Lymphoma is a type of blood cancer that starts in the lymphatic system—a network of lymph nodes, spleen, bone marrow, thymus, and lymph vessels that helps your body fight infections.
It develops when lymphocytes (a type of white blood cell) grow abnormally and can collect in lymph nodes and other organs.

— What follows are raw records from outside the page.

def abs : Num → Num
  | .nan => .nan
  | .inf _ => .inf false
  | .fin _ m e => .fin false m e

/-- The exact sum; x + (-x) is +0 and (-0) + (-0) is -0 (R157, Table 6-6). -/
def add (x y : Num) : Num :=
  match x, y with
  | .nan, _ => .nan
  | _, .nan => .nan
  | .inf a, .inf b => if a = b then .inf a else .nan
  | .inf a, _ => .inf a
  | _, .inf b => .inf b
  | .fin a m e, .fin b n f =>
    if m = 0 ∧ n = 0 then .fin (a && b) 0 0
    else
      let g := min e f
      let z := mantAt g (.fin a m e) + mantAt g (.fin b n f)
      .fin (z < 0) z.natAbs g

/-- The exact product; ∞ × 0 is NaN (Table 6-6). -/
def mul (x y : Num) : Num :=
  match x, y with
  | .nan, _ => .nan
  | _, .nan => .nan
  | .inf a, .inf b => .inf (a != b)
  | .inf a, .fin b m _ => if m = 0 then .nan else .inf (a != b)
  | .fin a m _, .inf b => if m = 0 then .nan else .inf (a != b)
  | .fin a m e, .fin b n f => .fin (a != b) (m * n) (e + f)

/-- Exact scaling by 2^k; zeros, infinities and NaN are unchanged (Table 6-6). -/
def scale (k : Int) : Num → Num
  | .fin n m e => if m = 0 then .fin n 0 0 else .fin n m (e + k)
  | x => x

/-- The order of two values that are no NaN: -1, 0 or 1; +0 equals -0 (R208). -/
def cmp (x y : Num) : Int :=
  match x, y with
  | .inf a, .inf b => if a = b then 0 else if a then -1 else 1
  | .inf a, _ => if a then -1 else 1
  | _, .inf b => if b then 1 else -1
  | a, b =>
    let g := min a.expo b.expo
    let d := mantAt g a - mantAt g b
    if d < 0 then -1 else if d = 0 then 0 else 1

def lt (x y : Num) : Bool := cmp x y < 0

/-- The smaller of two (R208): NaN wins, and -0 is below +0. -/
def min2 (x y : Num) : Num :=
  if x.isNan || y.isNan then .nan
  else if cmp x y < 0 then x else if cmp x y > 0 then y else if x.isNeg then x else y

/-- The larger of two (R208): NaN wins, and +0 is above -0. -/
def max2 (x y : Num) : Num :=
  if x.isNan || y.isNan then .nan
  else if cmp x y > 0 then x else if cmp x y < 0 then y else if x.isNeg then y else x

/-- The exact quotient to at least `p` bits and a sticky bit below them. x / 0 is ∞ of the sign, 0 / 0 and ∞ / ∞ NaN. -/
def div (p : Nat) (x y : Num) : Num :=
  match x, y with
  | .nan, _ => .nan
  | _, .nan => .nan
  | .inf _, .inf _ => .nan
  | .inf a, .fin b _ _ => .inf (a != b)
  | .fin a _ _, .inf b => .fin (a != b) 0 0
  | .fin a m e, .fin b n f =>
    if n = 0 then (if m = 0 then .nan else .inf (a != b))
    else if m = 0 then .fin (a != b) 0 0
    else
      let s := p + 4 + log2 n
      let q := m * 2 ^ s / n
      let r := m * 2 ^ s % n
      .fin (a != b) (2 * q + (if r = 0 then 0 else 1)) (e - f - s - 1)

/-- The exact square root to at least `p` bits and a sticky bit; a negative value gives NaN, -0 gives -0. -/
def sqrt (p : Nat) (x : Num) : Num :=
  match x with
  | .nan => .nan
  | .inf n => if n then .nan else .inf false
  | .fin n m e =>
    if m = 0 then .fin n 0 0
    else if n then .nan
    else
      let s := 2 * (p + 4)
      let s := if (e - s) % 2 = 0 then s else s + 1
      let v := m * 2 ^ s
      let r := Nat.sqrt v
      .fin false (2 * r + (if r * r = v then 0 else 1)) ((e - s) / 2 - 1)

/-- The value truncated toward zero to an integer multiple of 2^u, in those units (R155). -/
def truncAt (u : Int) : Num → Int
  | .fin n m e =>
    let k := if u ≤ e then m * 2 ^ (e - u).toNat else m / 2 ^ (u - e).toNat
    if n then -(k : Int) else k
  | _ => 0

/-- The nearest integer, ties to even (R159). -/
def roundInt : Num → Int
  | .fin n m e =>
    let k :=
      if 0 ≤ e then m * 2 ^ e.toNat
      else
        let d := 2 ^ (-e).toNat
        let lo := m / d
        let r := m % d
        if 2 * r > d ∨ (2 * r = d ∧ lo % 2 = 1) then lo + 1 else lo
    if n then -(k : Int) else k
  | _ => 0

end Num

/-- Fused multiply-add with one rounding to FP32 (R363). -/
def fma32 (a b c : Num) : Num := r32 (Num.add (Num.mul a b) c)
def add32 (a b : Num) : Num := r32 (Num.add a b)
def sub32 (a b : Num) : Num := r32 (Num.add a b.neg)
def mul32 (a b : Num) : Num := r32 (Num.mul a b)
def div32 (a b : Num) : Num := r32 (Num.div 30 a b)
def sqrt32 (a : Num) : Num := r32 (Num.sqrt 30 a)

/-- The range of an integer format (Table 6-1): lower and upper limit. -/
def intRange : Nat → Int × Int
  | 0xA => (-128, 127)
  | 0xB => (-2147483648, 2147483647)
  | 0xD => (0, 255)
  | _ => (0, 65535)

def isInt (c : Nat) : Bool := c = 0xA || c = 0xB || c = 0xD || c = 0xE

/-- The value of an element's bits in any format but the scale of an MX block (R144 to R149). -/
def decodeElem (code bits : Nat) : Num :=
  match fmtOf code with
  | some f => f.decode bits
  | none =>
    match code with
    | 0xA => Num.ofInt (toSigned 8 bits)
    | 0xB => Num.ofInt (toSigned 32 bits)
    | _ => Num.ofInt (bits : Nat)

/-- An element's bits in a format, and what it is counted as (R158, R159, R165). -/
def encodeElem (code : Nat) (mma sat : Bool) (x : Num) : Nat × Tally :=
  match fmtOf code with
  | some f =>
    let (b, s) := f.encode (overflowOf code mma sat) x
    let t := match x with
      | .nan => Tally.nan
      | _ => if s then .saturated else
        match f.decode b with
        | .nan => .nan
        | .inf _ => .infinite
        | y => if y.isZero then .zero else .plain
    (b, t)
  | none =>
    let (lo, hi) := intRange code
    let w := widthOf code
    match x with
    | .nan => (0, .nan)
    | .inf n => (ofSigned w (if n then lo else hi), .saturated)
    | y =>
      let z := y.roundInt
      if z < lo then (ofSigned w lo, .saturated)
      else if hi < z then (ofSigned w hi, .saturated)
      else (ofSigned w z, if z = 0 then .zero else .plain)

/-! ### E8M0 scales and MX blocks (R146, R161) -/

/-- The exponent of a scale code; `none` for the NaN scale. -/
def scaleExp (s : Nat) : Option Int := if s = 0xFF then none else some ((s : Int) - 127)

/-- An MX element's value: element × scale (R146). -/
def mxValue (code scale bits : Nat) : Num :=
  match scaleExp scale with
  | none => .nan
  | some k => (decodeElem code bits).scale k

/-- emax of the element formats (R161). -/
def mxEmax : Nat → Int
  | 0x5 => 8 | 0x6 => 15 | 0x7 => 4 | 0x8 => 2 | _ => 2

/-- floor(log2 |x|) of a non-zero finite value. -/
def Num.ilog2 : Num → Int
  | .fin _ m e => e + (log2 m : Nat)
  | _ => 0

/-- A block converted into an MX format (R161): scale code, element bits, tallies. -/
def mxBlock (code : Nat) (sat : Bool) (xs : List Num) : Nat × List Nat × List Tally :=
  if xs.any (fun x => x.isNan || x.isInf) then (0xFF, xs.map fun _ => 0, xs.map fun _ => .nan)
  else
    let nz := xs.filter (fun x => !x.isZero)
    let amaxLog := nz.foldl (fun a x => max a x.ilog2) (-100000)
    let k : Int := if nz.isEmpty then -127 else max (-127) (min 127 (amaxLog - mxEmax code))
    let es := xs.map fun x => encodeElem code false sat (x.scale (-k))
    ((k + 127).toNat, es.map (·.1), es.map (·.2))

/-! ### Exact partials (R150 to R156) -/

/-- An exact partial element (Table 6-3). -/
structure Partial where
  v : Int
  anchor : Int
  fixed : Bool
  nan : Bool
  pinf : Bool
  ninf : Bool
  deriving DecidableEq, Repr

/-- The exact zero every accumulator starts at with seed 0 (R132). -/
def Partial.zero : Partial := ⟨0, 0, false, false, false, false⟩

/-- The 16 bytes of an exact partial read; a reserved bit set reads as NaN (R151). -/
def Partial.ofBytes (s : List Byte) : Partial :=
  let fl := at8 s 14 1
  { v := toSigned 96 (at8 s 0 12), anchor := toSigned 16 (at8 s 12 2), fixed := fl % 2 = 1,
    nan := fl / 2 % 2 = 1 || fl / 16 != 0 || at8 s 15 1 != 0, pinf := fl / 4 % 2 = 1, ninf := fl / 8 % 2 = 1 }

/-- The 16 bytes of an exact partial; with a flag set the value is written as zero (R151). -/
def Partial.bytes (p : Partial) : List Byte :=
  let flagged := p.nan || p.pinf || p.ninf
  leBytes 12 (ofSigned 96 (if flagged then 0 else p.v)) ++ leBytes 2 (ofSigned 16 p.anchor)
    ++ leBytes 1 (p.fixed.toNat + 2 * p.nan.toNat + 4 * p.pinf.toNat + 8 * p.ninf.toNat) ++ [0]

Two Main Types of Lymphoma
- Hodgkin Lymphoma (HL)
- Non-Hodgkin Lymphoma (NHL)
Hodgkin Lymphoma (HL)
Hodgkin Lymphoma is confirmed by the presence of Reed–Sternberg cells on biopsy.
Key Features
- Commonly affects young adults (15–40) and older adults (55+)
- Often begins in neck or chest lymph nodes
- Highly curable, even in many advanced cases with modern therapy
Main Categories
- Classical Hodgkin Lymphoma (cHL) (most common)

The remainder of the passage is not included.